The Oxford Dictionary of English Etymology defines lunch as a meal taken at midday with an “uncertain origin.” It then speculates that lunch “perhaps evolved from lump, on the analogy of the apparent relation between hump and hunch, bump and bunch.”  Try reciting this quickly: “lunch from lump as hump and hunch, bump and bunch.”  The dictionary dudes are “out to lunch.”

Lunch is generally a number of foods and condiments, unless it’s a cheesy (tíosach, pron. chísah, cheap, frugal) lunch. At one time free lunch was common in saloons.

“It is common to find a ‘free lunch’ …in the more important California bar-rooms… Soup, fish, made-dishes, joints, and vegetables, are on the fare of a ‘free lunch.’” (William Rae, Westward by Rail, 1871, 231.)

The origin of the word lunch is the plural Irish noun lóinte (pron. lónche) meaning food or victuals.

Lóinte (pron. lónche), al. lónta, pl., Modern Irish singular lón,food, meat, fare, ration (esp. of food), repast, lunch, luncheon; from “Middle Irish lón, Old Irish lóon; (it is) cognate with Old Breton lon.” (Mac Bain’s Gaelic Etymological Dictionary; Dineen, 675; Ó Dónaill, 800.)

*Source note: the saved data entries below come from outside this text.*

-- ==== Sys2Proof/Proofs/Effects.lean ====
section
/-!
SUPPORT. What an instruction that answers a next state has done, said once for all eighteen: the
relation `Effect` and the lemma `exec_effect` that `exec` obeys it. Frames and successors are read
off its cases.
-/

namespace Sys2Proof.Machine

/-! ## Inversion of the meanings that can stop -/

theorem next_unique {r : Result} {t u : State} (ht : r = .next t) (hu : r = .next u) : u = t :=
  Host.Outcome.next.inj (hu.symm.trans ht)

theorem execInit_next {s t : State} (h : execInit s = .next t) :
    canTake s = true ∧ t = { s with
      dir := ⟨true, true, false, false, false⟩, out := ⟨false, false⟩, inited := true
      upc := 0x0#4, now := (elapse 0 s).now } := by
  cases hc : canTake s with
  | true => exact ⟨rfl, next_unique (execInit_eq hc) h⟩
  | false => cases (execInit_busy hc).symm.trans h

theorem execCreateReport_next {s t : State} (h : execCreateReport s = .next t) :
    canTake s = true ∧ s.inited = true ∧ t = { s with
      busy := true, rdy := false, upc := 0x1#4, now := (elapse 0 s).now } := by
  cases hc : canTake s with
  | true =>
    rcases Bool.eq_false_or_eq_true s.inited with hi | hi
    · exact ⟨rfl, hi, next_unique (execCreateReport_eq hc hi) h⟩
    · cases (execCreateReport_uninit hc hi).symm.trans h
  | false => cases (execCreateReport_busy hc).symm.trans h

theorem execProcessReport_next {s t : State} (h : execProcessReport s = .next t) :
    canTake s = true ∧ t = { s with upc := 0x0#4, now := (elapse 0 s).now } := by
  cases hc : canTake s with
  | true => exact ⟨rfl, next_unique (execProcessReport_eq hc) h⟩
  | false => cases (execProcessReport_busy hc).symm.trans h

theorem execPack_next {s t : State} (h : execPack s = .next t) :
    s.params.buttonOffset < s.params.reportBytes ∧ t = { s with
      rpt := (Memory.zeroBelow s.params.reportBytes s.rpt).write s.params.buttonOffset
        (packButtons s.bs)
      upc := 0xD#4
      now := (elapse 0 s).now } := by
  rcases Nat.lt_or_ge s.params.buttonOffset s.params.reportBytes with ho | ho
  · exact ⟨ho, next_unique (execPack_eq ho) h⟩
  · cases (execPack_fault ho).symm.trans h

/-- A wait either stays for another tick, at tick level only, or goes on to its successor. -/
theorem waitFor_upc (t : Nat) (p : PhaseCode) (s : State) :
    (waitFor t p s).upc = p ∨ (s.params.fClkHz ≠ none ∧ (waitFor t p s).upc = s.upc) := by
  cases hf : s.params.fClkHz with
  | none => exact .inl (by rw [waitFor_step t p hf])
  | some f =>
    by_cases ht : 1 < s.tmr
    · exact .inr ⟨by simp, by rw [waitFor_count t p hf ht]⟩
    · exact .inl (by rw [waitFor_last t p hf ht])

/-! ## One relation for all instructions -/

/-- `Effect s i t`: instruction `i`, executed in `s`, has led to `t`. A command has the same effect
presented on the port while IDLE executes as by its own meaning (R90). -/
inductive Effect (s : State) : Instr → State → Prop
  | nop : Effect s .nop { s with now := (elapse 0 s).now }
  | init {i : Instr} (presented : i = .init ∨ i = .idle ∧ s.ports.cmd = 0b01#2)
      (taken : canTake s = true) :
      Effect s i { s with
        dir := ⟨true, true, false, false, false⟩, out := ⟨false, false⟩, inited := true
        upc := 0x0#4, now := (elapse 0 s).now }
  | createReport {i : Instr} (presented : i = .createReport ∨ i = .idle ∧ s.ports.cmd = 0b10#2)
      (taken : canTake s = true) (inited : s.inited = true) :
      Effect s i { s with busy := true, rdy := false, upc := 0x1#4, now := (elapse 0 s).now }
  | processReport {i : Instr} (presented : i = .processReport ∨ i = .idle ∧ s.ports.cmd = 0b11#2)
      (taken : canTake s = true) :
      Effect s i { s with upc := 0x0#4, now := (elapse 0 s).now }
  | idle (quiet : s.ports.cmd = 0b00#2) :
      Effect s .idle { s with upc := 0x0#4, now := (elapse 0 s).now }
  | clr : Effect s .clr { s with
      acc := 0x00#8, i := 0#4, bs := noButtons, upc := 0x2#4, now := (elapse 0 s).now }
  | latchHi : Effect s .latchHi { s with
      out := { s.out with latch := true }
      evt := s.evt ++ [(.latchRise, (elapse 0 s).now)]
      tmr := (loadTmr tLatchMin s).tmr
      upc := 0x3#4, now := (elapse 0 s).now }
  | waitLatch : Effect s .waitLatch (waitFor tLatchMin 0x4#4 s)
  | latchLo : Effect s .latchLo { s with
      out := { s.out with latch := false }
      evt := s.evt ++ [(.latchFall, (elapse 0 s).now)]
      upc := 0x5#4, now := (elapse 0 s).now }
  | sample (d : Level) (draws : Nat) (answer : d = (pinRead (elapse 0 s)).1)
      (drawn : draws = (pinRead (elapse 0 s)).2.draws) :
      Effect s .sample { s with
        acc := (storeBit (!d) s).acc
        evt := s.evt ++ [(.sample s.i d, (elapse 0 s).now)]
        upc := 0x6#4, now := (elapse 0 s).now, draws := draws }
  | clkHi : Effect s .clkHi { s with
      out := { s.out with clock := true }
      evt := s.evt ++ [(.clockRise s.i, (elapse 0 s).now)]
      tmr := (loadTmr tClkHiMin s).tmr
      upc := 0x7#4, now := (elapse 0 s).now }
  | waitClkHi : Effect s .waitClkHi (waitFor tClkHiMin 0x8#4 s)
  | clkLo : Effect s .clkLo { s with
      out := { s.out with clock := false }
      evt := s.evt ++ [(.clockFall s.i, (elapse 0 s).now)]
      tmr := (loadTmr tClkLoMin s).tmr
      upc := 0x9#4, now := (elapse 0 s).now }
  | waitClkLo : Effect s .waitClkLo (waitFor tClkLoMin 0xA#4 s)
  | loop : Effect s .loop { s with
      i := s.i + 1#4
      upc := if s.i + 1#4 < 8#4 then 0x5#4 else 0xB#4
      now := (elapse 0 s).now }
  | decode : Effect s .decode { s with
      bs := decodeButtons s.acc, upc := 0xC#4, now := (elapse 0 s).now }
  | pack (offset : s.params.buttonOffset < s.params.reportBytes) :
      Effect s .pack { s with
        rpt := (Memory.zeroBelow s.params.reportBytes s.rpt).write s.params.buttonOffset
          (packButtons s.bs)
        upc := 0xD#4, now := (elapse 0 s).now }
  | done : Effect s .done { s with
      size := sizeValue s.params
      force := false
      evt := s.evt ++ [(.reportReady (reportImage s), (elapse 0 s).now)]
      busy := false
      rdy := true
      upc := 0x0#4, now := (elapse 0 s).now }

theorem execInit_effect {i : Instr} {s t : State} (h : execInit s = .next t)
    (hi : i = .init ∨ i = .idle ∧ s.ports.cmd = 0b01#2) : Effect s i t := by
  obtain ⟨hc, rfl⟩ := execInit_next h
  exact .init hi hc

theorem execCreateReport_effect {i : Instr} {s t : State} (h : execCreateReport s = .next t)
    (hi : i = .createReport ∨ i = .idle ∧ s.ports.cmd = 0b10#2) : Effect s i t := by
  obtain ⟨hc, hn, rfl⟩ := execCreateReport_next h
  exact .createReport hi hc hn

theorem execProcessReport_effect {i : Instr} {s t : State} (h : execProcessReport s = .next t)
    (hi : i = .processReport ∨ i = .idle ∧ s.ports.cmd = 0b11#2) : Effect s i t := by
  obtain ⟨hc, rfl⟩ := execProcessReport_next h
  exact .processReport hi hc

theorem execIdle_effect {s t : State} (h : execIdle s = .next t) : Effect s .idle t := by
  rcases execIdle_cases s with ⟨hc, he⟩ | ⟨hc, he⟩ | ⟨hc, he⟩ | ⟨hc, he⟩
  · exact next_unique he h ▸ .idle hc
  · exact execInit_effect (he ▸ h) (.inr ⟨rfl, hc⟩)
  · exact execCreateReport_effect (he ▸ h) (.inr ⟨rfl, hc⟩)
  · exact execProcessReport_effect (he ▸ h) (.inr ⟨rfl, hc⟩)

/-- Every instruction that answers a next state has had its effect. -/
theorem exec_effect {i : Instr} {s t : State} (h : exec i s = .next t) : Effect s i t := by
  cases i with
  | nop => exact next_unique (execNop_eq s) h ▸ .nop
  | init => exact execInit_effect h (.inl rfl)
  | createReport => exact execCreateReport_effect h (.inl rfl)
  | processReport => exact execProcessReport_effect h (.inl rfl)
  | idle => exact execIdle_effect h
  | clr => exact next_unique (execClr_eq s) h ▸ .clr
  | latchHi => exact next_unique (execLatchHi_eq s) h ▸ .latchHi
  | waitLatch => exact next_unique rfl h ▸ .waitLatch
  | latchLo => exact next_unique (execLatchLo_eq s) h ▸ .latchLo
  | sample => exact next_unique (execSample_eq s) h ▸ .sample _ _ rfl rfl
  | clkHi => exact next_unique (execClkHi_eq s) h ▸ .clkHi
  | waitClkHi => exact next_unique rfl h ▸ .waitClkHi
  | clkLo => exact next_unique (execClkLo_eq s) h ▸ .clkLo
  | waitClkLo => exact next_unique rfl h ▸ .waitClkLo
  | loop => exact next_unique (execLoop_eq s) h ▸ .loop
  | decode => exact next_unique (execDecode_eq s) h ▸ .decode
  | pack =>
    obtain ⟨ho, rfl⟩ := execPack_next h
    exact .pack ho
  | done => exact next_unique (execDone_eq s) h ▸ .done

/-! ## The step around an instruction -/

/-- A step that nothing pre-empts executes the micro-operation UPC selects. -/
theorem step_of_preempt_none {s : State} {i : Instr} (hp : preempt s = none)
    (hd : decodePhase s.upc = .ok i) : step s = finish s (exec i s) := by
  rw [step, hp, hd]

theorem upc_of_decodePhase {c p : PhaseCode} {i : Instr} (hd : decodePhase c = .ok i)
    (he : encode i = .uph p) : c = p :=
  CodeWord.uph.inj ((encode_of_decodePhase hd).symm.trans he)

end Sys2Proof.Machine
end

Lunch derived from the Oxford dictionary dudes’ (dúid, a funny looking fellow, a numbskull) hunch of a relationship between bunch, lump, hump, and bump, is not only idiotic; it’s like witches’ brew for a beer. Lunch, from the Irish plural lóinte (pron. lónche), meaning “a number of foods,” and even a ham sandwich and a hard boiled egg, is finally free!

“Mac moved to the free-lunch counter…… ‘How come you’re wide open, Mike? Didn’t you know there’s a Volstead law?’ Mac… helped himself to a ham sandwich and a hard boiled egg.” (James T. Farrell, Gashouse McGinty, 1933, [1950], 7.)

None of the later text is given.